When Indian Prime Minister Narendra Modi announced in November that the country would no longer use its R500 and R1000 (approximately $7.50 and $15.00) currencies — which make up 86 percent of all cash in circulation in India — observers questioned the wisdom of the monetary decision. Why? As The Economist described,
“[I]t is dramatic: central banks usually balk at moves that call into question the legal worth of the notes they issue.”
Citizens and observers said that it was a “chaotic” decision, a major “disruption” that required citizens to exchange notes or deposit them within about a month and a half, or else lose the cash value. However, the seemingly radical monetary move may be just what fintech — and a global economy seeing increasing digitalization — needs. Founder and CEO of Faircent.com Rajat Gandhi claims that it is the “Uber moment of fintech”. He explained;
“When Prime Minister Narendra Modi announced the decision to scrap Rs 500 and Rs 1,000 notes, one sector [fintech] was suddenly thrust into the limelight. Indeed, companies operating in the fintech space are scrambling to take advantage of the new situation.”
How exactly is this situation comparable to Uber, a ride-sharing company?
“Uber couldn’t have been possible without everyone having a smart phone, a robust digital payment solution and, most importantly, GPS-enabled mapping system from Google. Similarly, the e-money-driven, cashless India envisaged by the government may just provide the right platform for fintech to bloom in India.”
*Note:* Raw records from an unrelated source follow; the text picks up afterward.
/-- R8: the fixed constants; the raw values are exactly the numbers of 12 bits; the mph factor is its decimal literal rounded once (and R197's binary64 one likewise). (The bits
of the factor: the spec's own rounding.) -/
def Obligations.FixedConstants : Prop :=
  deviceAddr = 0x28#7 ∧ frameLen = 5 ∧ (∀ n : Nat, n < 2 ^ 12 ↔ ∃ raw : Raw, raw.toNat = n) ∧ mphFactor = 0x400F29F7#32 ∧
  mphFactor = rne32 22369362912 10000000000 ∧
  roundMag binary64 (22369362912 * 2 ^ 1074) 10000000000 = 0x4001E53EDAAF842A

/-! ### Calibration ROM (00_scope.md R7; 20_memory.md) -/

/-- R7: what every instantiation's tables satisfy. -/
def Obligations.TablesMeetConstraints : Prop :=
  ∀ c : Config,
    c.cal7.length = 9 ∧ c.cal15.length = 13 ∧
    (∀ p, (∃ v, romRead c p 0 = some ⟨409#12, v⟩)) ∧
    romRead c .sevenMps 8 = some ⟨3686#12, 0x40E75C29#32⟩ ∧ romRead c .fifteenMps 12 = some ⟨3686#12, 0x41700000#32⟩ ∧
    (∀ p j k a b, j < k → romRead c p j = some a → romRead c p k = some b →
      a.raw < b.raw ∧ valueOf a.vel ≤ valueOf b.vel) ∧
    (∀ p k a, romRead c p k = some a → isFinite a.vel = true ∧ 0 ≤ valueOf a.vel)

/-- R62, R63: each default velocity is `rne32` of its decimal literal. The interior points are the model's presumption (log
entry 8). -/
def Obligations.DefaultVelocitiesRounded : Prop :=
  defaultCal7.map Point.vel =
    [rne32 0 1, rne32 107 100, rne32 201 100, rne32 300 100, rne32 397 100, rne32 496 100, rne32 598 100, rne32 699 100,
     rne32 723 100] ∧
  defaultCal15.map Point.vel =
    [rne32 0 1, rne32 2 1, rne32 3 1, rne32 4 1, rne32 5 1, rne32 6 1, rne32 7 1, rne32 8 1, rne32 9 1, rne32 10 1,
     rne32 11 1, rne32 13 1, rne32 15 1] ∧
  defaultCal7.map Point.raw =
    [409#12, 915#12, 1522#12, 2066#12, 2523#12, 2908#12, 3256#12, 3572#12, 3686#12] ∧
  defaultCal15.map Point.raw =
    [409#12, 1203#12, 1597#12, 1908#12, 2187#12, 2400#12, 2629#12, 2801#12, 3006#12, 3178#12, 3309#12, 3563#12, 3686#12]

/-! ### Conversion (43_conversion.md) -/

/-- R194, for INTERP while Ready: the floor, the ceiling, and that every result is finite and not negative; nothing but the
result port changes. (The third clause is the spec's own inference, for operations as in log entry 9.) -/
def Obligations.InterpSaturates : Prop :=
  ∀ (s : State) (raw : Raw), s.ready = true →
    (raw.toNat ≤ 409 → exec (.interp raw) s =
      .next { s with results := s.results ++ [{ status := .ok, value := some 0x00000000#32 }] }) ∧
    (3686 ≤ raw.toNat → exec (.interp raw) s =
      .next { s with results := s.results ++ [{ status := .ok, value := some (match s.range with
        | .sevenMps => 0x40E75C29#32
        | .fifteenMps => 0x41700000#32) }] }) ∧
    (∃ v, exec (.interp raw) s = .next { s with results := s.results ++ [{ status := .ok, value := some v }] } ∧
      isFinite v = true ∧ signBit v = false)

/-- R191, steps 3 and 4, and R192: between the end points there is a bracket inside the ROM, and on whichever bracket holds
the raw value INTERP returns the interpolation in the order and with the roundings of R191. -/
def Obligations.InterpOnBracket : Prop :=
  ∀ (s : State) (raw : Raw), s.ready = true → 409 < raw.toNat → raw.toNat < 3686 →
    (∃ (i : Nat) (lo hi : Point), i + 1 < s.range.size ∧ romRead s.cfg s.range i = some lo ∧
      romRead s.cfg s.range (i + 1) = some hi ∧ lo.raw < raw ∧ raw ≤ hi.raw) ∧
    (∀ (i : Nat) (lo hi : Point), romRead s.cfg s.range i = some lo → romRead s.cfg s.range (i + 1) = some hi →
      lo.raw < raw → raw ≤ hi.raw →
      let t := fdiv (i2f ((raw.toNat : Int) - lo.raw.toNat)) (i2f ((hi.raw.toNat : Int) - lo.raw.toNat))
      let d := fsub hi.vel lo.vel
      let v := if s.cfg.macFused then fma t d lo.vel else fadd lo.vel (fmul t d)
      exec (.interp raw) s = .next { s with results := s.results ++ [{ status := .ok, value := some v }] })

/-- R192: the fraction `t` of a bracket lies in `(0, 1]`, and is 1.0 exactly at the upper point. The spec's own inference. -/
def Obligations.FractionInUnitInterval : Prop :=
  ∀ num den : Nat, 1 ≤ num → num ≤ den → den ≤ 4095 →
    let t := fdiv (i2f num) (i2f den)
    isFinite t = true ∧ 0 < valueOf t ∧ valueOf t ≤ 1 ∧ (t = 0x3F800000#32 ↔ num = den)

/-- R193: a raw value equal to an interior table point takes the bracket below it, with `t = 1.0`; for the default tables the
result is then the point's own velocity, bit for bit, under both settings of `MAC_FUSED`. The second clause rests on the
presumed tables (log entry 8). -/
def Obligations.TieTakesBracketBelow : Prop :=
  (∀ (c : Config) (p : Profile) (k : Nat) (lo pt : Point), k + 1 < p.size - 1 → romRead c p k = some lo →
    romRead c p (k + 1) = some pt →
    bracket pt.raw (c.table p) = k ∧
    interp c p pt.raw = some (if c.macFused then fma 0x3F800000#32 (fsub pt.vel lo.vel) lo.vel
      else fadd lo.vel (fmul 0x3F800000#32 (fsub pt.vel lo.vel)))) ∧
  (∀ (fused : Bool) (p : Profile) (k : Nat) (pt : Point), 0 < k → k < p.size - 1 → romRead defaultConfig p k = some pt →
    interp { defaultConfig with macFused := fused } p pt.raw = some pt.vel)

/-- R196, for the default tables: over all raw values the computed results are non-decreasing, for both profiles and both
settings of `MAC_FUSED`. The spec's own inference, on the presumed tables (log entry 8). -/
def Obligations.DefaultResultsNonDecreasing : Prop :=
  ∀ (fused : Bool) (p : Profile) (raw raw' : Raw) (v v' : F32), raw ≤ raw' →
    interp { defaultConfig with macFused := fused } p raw = some v →
    interp { defaultConfig with macFused := fused } p raw' = some v' → valueOf v ≤ valueOf v'

/-- R196, for the default tables: on its bracket each computed result differs from the exact piecewise-linear function by
less than `6e-7`. The spec's own inference, on the presumed tables (log entry 8). -/
def Obligations.DefaultResultsAccurate : Prop :=
  ∀ (fused : Bool) (p : Profile) (raw : Raw) (i : Nat) (lo hi : Point) (v : F32),
    romRead defaultConfig p i = some lo → romRead defaultConfig p (i + 1) = some hi → lo.raw < raw → raw ≤ hi.raw →
    interp { defaultConfig with macFused := fused } p raw = some v →
    |valueOf v - (valueOf lo.vel + ((raw.toNat : ℚ) - lo.raw.toNat) / ((hi.raw.toNat : ℚ) - lo.raw.toNat) *
      (valueOf hi.vel - valueOf lo.vel))| < 6 / 10 ^ 7

/-- R197, R198: with `MPH_PRECISION = binary32` the conversion is the one rounded product of the operand and the constant; it
keeps the sign, and an operand of zero gives that zero. IEEE 754, the sign of zero included, is the model's presumption (log
entry 9). -/
def Obligations.MphIsOneProduct : Prop :=
  ∀ (c : Config) (v : F32), c.mphPrecision = .binary32 → isFinite v = true →
    signBit (mph c v) = signBit v ∧
    (valueOf v = 0 → mph c v = v) ∧
    (∀ (num : Int) (den : Nat), 0 < den → num ≠ 0 → (num : ℚ) / den = valueOf v * valueOf 0x400F29F7#32 →
      mph c v = rne32 num den)

/-- R197: with `MPH_PRECISION = binary64` (the second line) the exact product of the operand's magnitude and the binary64 constant
is rounded to the nearest binary64 value, ties to even, and that value is rounded again by `rne32`; the sign is the operand's,
and an operand of zero gives that zero. IEEE 754 is the model's presumption (log entry 9). -/
def Obligations.MphBinary64RoundsTwice : Prop :=
  ∀ (c : Config) (v : F32), c.mphPrecision = .binary64 → isFinite v = true →
    signBit (mph c v) = signBit v ∧
    (valueOf v = 0 → mph c v = v) ∧
    ∃ p : Nat, p < 0x7FF0000000000000 ∧
      (∀ p' : Nat, p' < 0x7FF0000000000000 →
        |(|valueOf v| * valueOf64 0x4001E53EDAAF842A) - valueOf64 p| ≤ |(|valueOf v| * valueOf64 0x4001E53EDAAF842A) - valueOf64 p'| ∧
        (|(|valueOf v| * valueOf64 0x4001E53EDAAF842A) - valueOf64 p| =
            |(|valueOf v| * valueOf64 0x4001E53EDAAF842A) - valueOf64 p'| →
          p' ≠ p → p % 2 = 0)) ∧
      (∀ (num : Int) (den : Nat), 0 < den → num ≠ 0 →
        (num : ℚ) / den = (if signBit v then -valueOf64 p else valueOf64 p) → mph c v = rne32 num den)

/-- R212, R286, R283: TOMPH: the product for a finite operand, `BADOP` for an infinity or a NaN, `NOTREADY` before either. -/
def Obligations.TomphResult : Prop :=
  ∀ (s : State) (v : F32),
    (s.ready = true → v.extractLsb' 23 8 ≠ 0xFF#8 → s.cfg.mphPrecision = .binary32 → exec (.tomph v) s =
      .next { s with results := s.results ++ [{ status := .ok, value := some (fmul v 0x400F29F7#32) }] }) ∧
    (s.ready = true → v.extractLsb' 23 8 ≠ 0xFF#8 → s.cfg.mphPrecision = .binary64 → exec (.tomph v) s =
      .next { s with results := s.results ++ [{ status := .ok, value := some (mph64 v) }] }) ∧
    (s.ready = true → v.extractLsb' 23 8 = 0xFF#8 → exec (.tomph v) s =
      .next { s with results := s.results ++ [{ status := .badop }] }) ∧
    (s.ready = false → exec (.tomph v) s = .next { s with results := s.results ++ [{ status := .notready }] })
As huge amounts of cash were taken off of the market over the past weeks and individuals were forced to deposit them into banks and ATMs, there will be an increase of reliance on digital wealth management. With 86 percent of the currency in circulation theoretically out of sight, we should see a shift from “cash is king” to increased digital banking. But, it will take time, especially in areas of a large country where the informal economy still persists, according to The Economist;
“The prospect of life with little or no cash, at least for a few days, cheered those who think Indians should be switching to smartphone apps and card-based payments, which are easier for the authorities to track and tax. That laudable aim will take time in a country where nine out of every ten workers still toil in the informal sector. Though the number of Indians with bank accounts has risen sharply thanks to a government financial-inclusion scheme, most savings are still held outside the banking system. One-fifth of total economic output is said to be informal.”
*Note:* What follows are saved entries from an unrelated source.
-- ==== Sys2Proof/Machine/Flags.lean ====
section
/-! DEFINITION. The numeric codes of the named values (R21 to R23, R37, R38), the host registers made of fields (R42, R52,
R53), and the computation of LAST_CHUNK and of the timeout code (R111, R212). -/

namespace Sys2Proof.Machine

/-- PHASE as its 3 bits (R21). -/
def Phase.code : Phase → BitVec 3
  | .idle => 0
  | .sending => 1
  | .awaitAck => 2
  | .awaitFinalAck => 3
  | .complete => 4
  | .failed => 5

/-- OPKIND as its 2 bits (R22). -/
def kindCode : Option Kind → BitVec 2
  | none => 0
  | some .image => 1
  | some .firmware => 2
  | some .raw => 3

/-- CHAN as its 2 bits (R23). -/
def Chan.code : Chan → BitVec 2
  | .closed => 0
  | .opened => 1
  | .closing => 2

/-- RESULT as its 4 bits (R37). -/
def ResultCode.code : ResultCode → BitVec 4
  | .none => 0
  | .ok => 1
  | .connectionError => 2
  | .shortRead => 3
  | .timeout => 4
  | .invalidChunkBoundary => 5
  | .aborted => 6

/-- CMD_ERR_CAUSE as its 3 bits (R38). -/
def Cause.code : Cause → BitVec 3
  | .none => 0
  | .illegal => 1
  | .busy => 2
  | .failedState => 3
  | .length => 4

/-- STATUS (R52), its fields from bit 31 down; LINK_UP is the live input. -/
def statusWord (s : State) : Word :=
  0#7 ++ BitVec.ofBool s.linkUp ++ 0#1 ++ s.cmdErrCause.code ++ 0#3 ++ BitVec.ofBool s.cmdErr ++ 0#2
    ++ BitVec.ofBool s.lastChunk ++ BitVec.ofBool s.abortPending ++ 0#2 ++ s.chan.code ++ 0#2
    ++ kindCode s.opkind ++ 0#1 ++ s.phase.code

/-- FRAMEPOS (R53), its fields from bit 31 down. -/
def framePosWord (s : State) : Word := 0#2 ++ s.frameLen ++ 0#2 ++ s.txPos

/-- RXSTAT (R53), its fields from bit 31 down. -/
def rxStatWord (s : State) : Word := 0#4 ++ s.ackPos ++ s.rxGot ++ s.rxNeed ++ 0#6 ++ s.rxStage

/-- RAWSTAT (R42), its fields from bit 31 down. -/
def rawStatWord (s : State) : Word := 0#9 ++ s.rawK ++ 0#8 ++ s.rawRespLen

/-- LAST_CHUNK of a chunk of `len` bytes (R28, R111): OFFSET + len = TOTAL_LEN. -/
def lastFlag (len : Nat) (s : State) : Bool := decide (s.offset + BitVec.ofNat 32 len = s.totalLen)

/-- The code of an expired stage (R212): TIMEOUT when the stage has received nothing, SHORT_READ otherwise. -/
def expiryCode (rxGot : BitVec 8) : ResultCode := if rxGot = 0 then .timeout else .shortRead

end Sys2Proof.Machine
end

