-- ==== Sys2Proof/Machine/Run.lean ====
section
/-! DEFINITION. Runs of one operation and of a session (R252), and what the caller gets back from one (R191). -/

namespace Sys2Proof.Machine

/-- The command that the host writes to CMD in the next cycle, if the cycle is no reset (R80, R180). -/
def commandOf? (s : State) : Option Instr :=
  if (nextInput s).rst then none
  else
    match (nextInput s).host with
    | some (.write .word a w) => if a = 0x000 then (decode w).toOption else none
    | _ => none

/-- The command accepted in the next cycle, with the state after the cycle (R180, R38: an accepted command leaves CMD_ERR
at 0). -/
def accepted? (s : State) : Option (Instr × State) :=
  match commandOf? s, step s with
  | some i, .next t => if t.cmdErr then none else some (i, t)
  | _, _ => none

/-- The three commands that start an operation (R181 to R183). -/
def startsTransfer : Instr → Bool
  | .nop => false
  | .sendImage => true
  | .updateFw => true
  | .rawCmd _ => true
  | .abort => false
  | .quit => false

/-- PHASE ∈ {COMPLETE, FAILED}: where a run of one operation ends (R252). -/
def runEnded (s : State) : Bool := decide (s.phase = .complete) || decide (s.phase = .failed)

/-- The state after the engine's events of the next cycle, before its host accesses (R220); none in a reset cycle. -/
def afterEngine? (s : State) : Option State :=
  if (nextInput s).rst then none
  else (engineEvents (nextInput s) (environmentEvent (nextInput s) (consumeInput s))).toOption

/-- The end of the operation in flight, within `n` cycles (R252). It is judged before the host's access of each cycle, since
that access may already be the next command (R220). An operation that a reset abandons has no end (R241). -/
def operationEndWithin : Nat → State → Option State
  | n, s =>
    if runEnded s then some s
    else
      match n, s.phase.busy, afterEngine? s with
      | n + 1, true, some u =>
        if runEnded u then some u
        else
          match step s with
          | .next t => operationEndWithin n t
          | _ => none
      | _, _, _ => none

/-- The run of the operation that the next cycle's command starts, with at most `n` cycles after it (R252): the state at its
end; none where the cycle accepts no transfer command or the operation has not ended by then. -/
def operationEnd (n : Nat) (s : State) : Option State :=
  match accepted? s with
  | some (i, t) => if startsTransfer i then operationEndWithin n t else none
  | none => none

/-- The first state with CHAN = CLOSED within `n` cycles. -/
def closedWithin : Nat → State → Option State
  | n, s =>
    if s.chan = .closed then some s
    else
      match n, step s with
      | n + 1, .next t => closedWithin n t
      | _, _ => none

/-- The end of the session that the next cycle's QUIT ends, with at most `n` cycles after it (R252): QUIT has been accepted and
CHAN is CLOSED. -/
def sessionEnd (n : Nat) (s : State) : Option State :=
  match accepted? s with
  | some (.quit, t) => closedWithin n t
  | _ => none

/-- What the caller gets back (R191), with the wire histories (R252). -/
structure RunOutcome where
  result   : ResultCode
  offset   : Word
  chunkIdx : Word
  respHdr  : List Byte
  respLen  : BitVec 8
  response : List Byte
  txh      : List Byte
  rxh      : List Byte
deriving DecidableEq, Repr

/-- The outcome read from the state at the end of a run (R191, R252). -/
def outcomeOf (s : State) : RunOutcome where
  result := s.result
  offset := s.offset
  chunkIdx := s.chunkIdx
  respHdr := (List.range 4).map fun i => s.readByte .rawRespHdr i
  respLen := s.rawRespLen
  response := (List.range s.rawRespLen.toNat).map fun i => s.readByte .rawRespPayload i
  txh := s.txh
  rxh := s.rxh

/-- The outcome of a run of one operation (R252). -/
def operationOutcome (n : Nat) (s : State) : Option RunOutcome := (operationEnd n s).map outcomeOf

end Sys2Proof.Machine
end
Faircent.com is India’s largest peer-to-peer platform, and Gandhi believes that P2P lending, in particular, will be able to pounce on the increasing digital economy opportunity that PM Modi has lent much time and effort to developing. Aside from the overall modernization and digitalization that fintech offers, P2P is a product within the fintech umbrella that shows most potential in this environment because according to Gandhi;
“Lending as a business has been highly restricted to a limited number of banks and other formal lending institutions. This has led to very few innovations and a large part of our population staying outside the formal credit sector. Lending as an asset class is most profitable in a credit-starved country like India. … P2P unlocks the supply side by connecting individuals who have surplus money to lend with the ones seeking a loan. Add technology into the mix and you get a powerful tool that can negate the problems traditional banks face. At Faircent we are building the infrastructure for a technology and data-driven credit appraisal system.”
Fintech entrepreneurs and banks moving toward digitalization must move quickly on Modi’s sudden monetary reform to ensure that success occurs rather than a disaster. As economists have warned,
“India is not the first country to introduce abrupt, drastic reform of its currency. But the precedents—including Burma in 1987, the former Soviet Union in 1991 and North Korea in 2009—are not encouraging. Burma erupted in revolt, the Soviet Union disintegrated and North Koreans went hungry.”
India’s rupee reform scenario is coming at a time when the fintech sector exists to a large enough extent to fill in the disruption — a phenomenon that did not exist in the 1980s to 2000s in other countries. India’s government must thus work closely with such fintech companies to steer the ship in the right direction, averting monetary disasters from this sudden currency reform.
Gandhi is optimistic and predicts that startups, P2P lending platforms, and government can work together to ensure that fintech sees success next year.
“The  year will end for the Fintech space in a flurry of activity. Expect 2017 to be a strong year for Fintech players with P2P playing a bigger and more decisive role.”